### INSTRUCTIONS TO FOLLOW:
Pull every line with "records" from the data.

Saved entries:
# # # #

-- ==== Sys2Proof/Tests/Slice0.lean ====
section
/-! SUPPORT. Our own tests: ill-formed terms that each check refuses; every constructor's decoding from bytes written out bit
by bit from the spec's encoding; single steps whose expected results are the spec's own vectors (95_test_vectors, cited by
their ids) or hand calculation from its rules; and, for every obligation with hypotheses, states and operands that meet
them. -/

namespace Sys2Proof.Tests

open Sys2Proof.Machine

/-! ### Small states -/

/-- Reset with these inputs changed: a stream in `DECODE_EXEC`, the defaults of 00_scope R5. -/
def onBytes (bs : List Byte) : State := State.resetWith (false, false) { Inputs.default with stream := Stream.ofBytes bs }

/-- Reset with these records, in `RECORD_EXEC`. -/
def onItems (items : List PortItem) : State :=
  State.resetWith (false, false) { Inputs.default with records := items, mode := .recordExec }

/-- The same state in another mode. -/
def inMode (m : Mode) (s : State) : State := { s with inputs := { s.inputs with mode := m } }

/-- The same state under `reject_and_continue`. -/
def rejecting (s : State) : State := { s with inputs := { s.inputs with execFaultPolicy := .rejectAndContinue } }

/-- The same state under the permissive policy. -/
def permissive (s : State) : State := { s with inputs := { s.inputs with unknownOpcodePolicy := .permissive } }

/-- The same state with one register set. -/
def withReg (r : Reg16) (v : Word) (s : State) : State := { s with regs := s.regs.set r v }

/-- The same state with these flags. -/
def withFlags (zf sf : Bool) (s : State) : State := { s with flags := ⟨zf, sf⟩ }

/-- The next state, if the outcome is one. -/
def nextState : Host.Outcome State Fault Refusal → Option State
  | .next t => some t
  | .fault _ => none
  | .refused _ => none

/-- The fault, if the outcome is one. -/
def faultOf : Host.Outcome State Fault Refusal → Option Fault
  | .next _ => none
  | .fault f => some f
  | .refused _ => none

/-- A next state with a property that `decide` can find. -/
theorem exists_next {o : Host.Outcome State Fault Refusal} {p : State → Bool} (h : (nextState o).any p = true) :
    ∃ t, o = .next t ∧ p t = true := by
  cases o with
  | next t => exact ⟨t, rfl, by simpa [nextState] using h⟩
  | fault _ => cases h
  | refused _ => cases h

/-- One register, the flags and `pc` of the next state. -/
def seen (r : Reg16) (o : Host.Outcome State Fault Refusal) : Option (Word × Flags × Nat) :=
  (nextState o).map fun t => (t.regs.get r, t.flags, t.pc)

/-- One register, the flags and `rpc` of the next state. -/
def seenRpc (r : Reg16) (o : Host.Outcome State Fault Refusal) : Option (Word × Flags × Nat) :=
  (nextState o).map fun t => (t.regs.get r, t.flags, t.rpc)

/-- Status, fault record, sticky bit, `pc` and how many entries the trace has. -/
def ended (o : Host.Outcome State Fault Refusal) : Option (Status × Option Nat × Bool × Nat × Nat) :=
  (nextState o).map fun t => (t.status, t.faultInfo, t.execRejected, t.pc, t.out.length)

# # # #

### WRITTEN ANSWER:
/-- Reset with these records, in `RECORD_EXEC`. -/
  State.resetWith (false, false) { Inputs.default with records := items, mode := .recordExec }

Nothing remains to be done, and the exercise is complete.